Goal of the exercise: Each line below with the string "storeBytes" should be copied.

(Extracted data entries)
◆ ◆ ◆ ◆

/-- The tensor of a sample in the order of R809. -/
def tensor (s : State) (i k : Nat) (src : Source) (d : Draws) : List Byte :=
  let ow := s.spOw i k
  let oh := s.spOh i k
  let c := s.spC i
  if s.spB i 2 / 4 % 2 = 0 then
    (List.range (ow * oh * c)).flatMap (fun n => element s i k src d (n / c % ow) (n / c / ow) (n % c))
  else (List.range (ow * oh * c)).flatMap (fun n => element s i k src d (n % ow) (n / ow % oh) (n / ow / oh))

/-- The byte ranges a sample reads, row by row. -/
def sourceRows (src : Source) (d : Draws) : List (Nat × Nat) :=
  let row := fun a y x n => (a + y * src.stride + x, n)
  if src.fmt = 0x12 then (List.range d.ch).map (fun y => row src.addr (d.oy + y) (3 * d.ox) (3 * d.cw))
  else
    let uv := src.addr + src.stride * src.height
    let half := src.fmt = 0x10
    (List.range d.ch).map (fun y => row src.addr (d.oy + y) d.ox d.cw) ++
      (List.range (if half then d.ch / 2 else d.ch)).map
        (fun y => row uv ((if half then d.oy / 2 else d.oy) + y) d.ox d.cw)

/-! ### Judging an entry (R796) -/

/-- What R796 makes of an entry. -/
inductive SplVerdict where
  | skip | badFormat | stale | damaged | badGeometry | accept
deriving DecidableEq, Repr

/-- The first rule of R796 that applies. -/
def judgeEntry (s : State) (i : Nat) (e : List Byte) : SplVerdict :=
  let f := eByte e 0 % 16
  let fmt := eByte e 3
  let w := eNum e 22 2
  let h := eNum e 24 2
  let stale := s.spN i 32 4
  let (cx, cy, ww, wh) := baseWindow s i w h
  let whole := s.spN i 8 2 = 0 ∧ s.spN i 10 2 = 0
  if !checkOk e then .skip
  else if (f ≠ 4 ∧ f ≠ 6) ∨ fmt < 0x10 ∨ 0x12 < fmt ∨ (f = 6 ∧ fmt ≠ 0x10) ∨ (f = 6 ∧ eByte e 1 / 2 % 2 = 1) then .badFormat
  else if stale ≠ 0 ∧ eNum e 8 8 + stale ≤ s.dt then .stale
  else if eByte e 1 % 2 = 1 ∧ s.spB i 1 / 8 % 2 = 1 then .damaged
  else if w < cx + ww ∨ h < cy + wh ∨ ww = 0 ∨ wh = 0 ∨ (whole ∧ !windowRatios s i ww wh) then .badGeometry
  else .accept

/-- CHECK of a descriptor holds (R794). -/
def spDescOk (s : State) (i : Nat) : Bool := checkOk (s.spBytes i)

/-- A closed batch waits for ring space (R793, R817). -/
def spHeld (s : State) (i : Nat) : Bool :=
  s.rgFull (spRing i) && (s.sp i).queue.any (fun q => match q with | .batch _ => true | .drop _ => false)

/-- The draws for the entry at the source head, taken as the next index. -/
def nextDraws (s : State) (i : Nat) (e : List Byte) : Draws := drawsOf s i (s.spNext i) (eNum e 22 2) (eNum e 24 2)

/-- Stream `i` is ready (R793). -/
def spReady (s : State) (i : Nat) : Bool :=
  let q := s.spSrc i
  let e := s.rgFront q
  s.spOn i && s.spEn i && !s.spHalted i && s.rgWaits q && !spHeld s i &&
    (match judgeEntry s i e with
     | .accept =>
       let d := nextDraws s i e
       (s.sp i).open_.any (fun b => b.bucket == bucketOf s i d.cw d.ch) || (spFree s i).isSome
     | .stale => (((s.sp i).run.map (fun r => decide (r.count < 65535))).getD true)
     | _ => true)

/-- The stream that round robin serves next (R793). -/
def spTurn (s : State) : Option Nat := ((List.range 16).map (fun k => (s.splLast + 1 + k) % 16)).find? (spReady s)

/-! ### Taking (R795-R797, R816) -/

/-- One sample index is consumed (R795). -/
def spIndex (i : Nat) (s : State) : State := s.set64 .spl (spOff i 0xC) ((s.spNext i + 1) % 2 ^ 60)

/-- The drop run ends: its record joins the queue (R816). -/
def endRun (i : Nat) (s : State) : State :=
  let x := s.sp i
  match x.run with
  | some r =>
    if r.ended then s
    else s.setSp i { x with run := some { r with ended := true }, queue := x.queue ++ [.drop x.seq], seq := x.seq + 1 }
  | none => s

/-- A stale drop (R816); it joins a run whose record still waits (R817). -/
def staleDrop (i : Nat) (e : List Byte) (s : State) : State :=
  let x := s.sp i
  let r := match x.run with
    | some r => { r with count := r.count + 1 }
    | none => { first := s.spNext i, capture := eNum e 8 8, count := 1, since := s.dt, ended := false }
  let s1 := s.setSp i { x with run := some r }
  if 65535 ≤ r.count then endRun i s1 else s1

/-- An entry is dropped: index, head, counter (R795-R797). -/
def dropEntry (i off : Nat) (s : State) : State :=
  takeHead (s.spSrc i) (spIndex i ((s.count .spl (spOff i off) 1).irq .spl 8))

/-- A record of the SPL. -/
def spErr (code cls : Nat) (s : State) : State := s.raise .spl code 0 cls []

/-- A new batch for a bucket (R810). -/
def openBatch (i k buf : Nat) (s : State) : State :=
  let x := s.sp i
  s.setSp i { x with open_ := x.open_ ++ [
    { bucket := k, buf := buf, count := 0, since := s.dt, first := 0, capture := 0, damaged := false, expired := false,
      flags := 0, seq := 0 }] }

/-- Change the open batch of a bucket. -/
def onBatch (i k : Nat) (g : Batch → Batch) (s : State) : State :=
  let x := s.sp i
  s.setSp i { x with open_ := x.open_.map (fun b => if b.bucket = k then g b else b) }

/-- A sample is accepted (R795, R811, R816, R827). -/
def acceptSample (i : Nat) (e : List Byte) (s : State) : State :=
  let d := nextDraws s i e
  let k := bucketOf s i d.cw d.ch
  let has := (s.sp i).open_.any (fun b => b.bucket == k)
  if !has && !spDescOk s i then spErr 0x5033 clsTransient ((s.setB .spl (spOff i 4) 3 true).irq .spl 9)
  else
    let s1 := if has then s else openBatch i k ((spFree s i).getD 0) s
    let s2 := onBatch i k (fun b => if b.count = 0 then { b with since := s.dt, expired := false } else b) (endRun i s1)
    let idx := s.spNext i
    let s3 := spIndex i (s2.count .spl (spOff i 0x14) 1)
    { (s3.setN .spl 0x40 (1 + 256 * i)) with splJob := some { stream := i, entry := e, index := idx, bucket := k } }

/-- SAMPLE_TAKE: stream `i` is served when its turn has come (R793, R796). -/
def sampleTakeAt (i : Nat) (s : State) : State :=
  if !s.up .spl || s.splJob.isSome || spTurn s != some i then s
  else
    let s0 := { s with splLast := i }
    let q := s.spSrc i
    let e := s.rgFront q
    match judgeEntry s i e with
    | .skip =>
      let s1 := (ringBad q (s.rgHead q) s0)
      dropEntry i 0x1C (spErr 0x5030 clsTransient s1)
    | .badFormat => dropEntry i 0x1C (spErr 0x5031 clsConfig s0)
    | .stale => takeHead q (spIndex i (staleDrop i e (s0.count .spl (spOff i 0x18) 1)))
    | .damaged => dropEntry i 0x1C s0
    | .badGeometry => dropEntry i 0x1C (spErr 0x5031 clsConfig s0)
    | .accept => acceptSample i e s0

/-! ### Batches (R811, R813, R824, R825, R828) -/

/-- The header of a batch (R813). -/
def batchHeader (b : Batch) : List Byte :=
  (List.range 32).map (fun j => BitVec.ofNat 8 (bitsOf8 (fun t => decide (8 * j + t < b.count)))) ++ leBytes b.first 8 ++
    leBytes b.count 2 ++ leBytes b.bucket 1 ++ leBytes 0 1 ++ leBytes b.seq 4 ++ List.replicate 16 0#8
where
  /-- Eight bits as a number. -/
  bitsOf8 (f : Nat → Bool) : Nat := (List.range 8).foldl (fun a t => a + (if f t then 2 ^ t else 0)) 0

/-- An open batch leaves without an entry. -/
def dropBatch (i k : Nat) (s : State) : State :=
  let x := s.sp i
  s.setSp i { x with open_ := x.open_.filter (fun b => b.bucket != k) }

/-- An open batch closes (R811, R813, R828): unused slots and records are zero, the header is written. -/
def closeBatch (i k flags : Nat) (s : State) : State :=
  match (s.sp i).open_.find? (fun b => b.bucket == k) with
  | none => s
  | some b =>
    let base := s.spBuf i b.buf
    let n := s.spBatchN i
    let st := s.spStride i
    let meta_ := base + n * st
    match camFails s agSpl base (s.spInLen i) with
    | some (x, c) => dropBatch i k (spErr 0x5032 clsTransient (accFail agSpl x true c s))
    | none =>
      let b1 := { b with flags := flags, seq := (s.sp i).seq }
      let s1 := (ddrReach agSpl (base + b.count * st) ((n - b.count) * st) s).storeBytes (base + b.count * st)
        (List.replicate ((n - b.count) * st) 0#8)
      let s2 := (ddrReach agSpl (meta_ + 64 + 32 * b.count) (32 * (n - b.count)) s1).storeBytes (meta_ + 64 + 32 * b.count)
        (List.replicate (32 * (n - b.count)) 0#8)
      let s3 := (ddrReach agSpl meta_ 64 s2).storeBytes meta_ (batchHeader b1)
      let x := (dropBatch i k s3).sp i
      s3.setSp i { x with queue := x.queue ++ [.batch b1], seq := x.seq + 1 }

/-- TIMEOUT of an entry's FLAGS. -/
def fTimeout : Nat := 0x10
/-- FLUSH of an entry's FLAGS. -/
def fFlush : Nat := 0x20

/-- The record of a sample (R813). -/
def sampleRecord (e : List Byte) (idx : Nat) (d : Draws) : List Byte :=
  let frame := if eByte e 0 % 16 = 6 then 0 else eNum e 4 2
  leBytes idx 8 ++ leBytes (eNum e 8 8) 8 ++ leBytes frame 2 ++ leBytes (1 + 2 * d.flip.toNat + 4 * (eByte e 1 % 2)) 1 ++
    leBytes (unsigned 8 d.b) 1 ++ leBytes d.g 2 ++ leBytes d.sc 2 ++ leBytes d.ox 2 ++ leBytes d.oy 2 ++ leBytes d.cw 2 ++
    leBytes d.ch 2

◆ ◆ ◆ ◆

Written answer:
      let s1 := (ddrReach agSpl (base + b.count * st) ((n - b.count) * st) s).storeBytes (base + b.count * st)
      let s2 := (ddrReach agSpl (meta_ + 64 + 32 * b.count) (32 * (n - b.count)) s1).storeBytes (meta_ + 64 + 32 * b.count)
      let s3 := (ddrReach agSpl meta_ 64 s2).storeBytes meta_ (batchHeader b1)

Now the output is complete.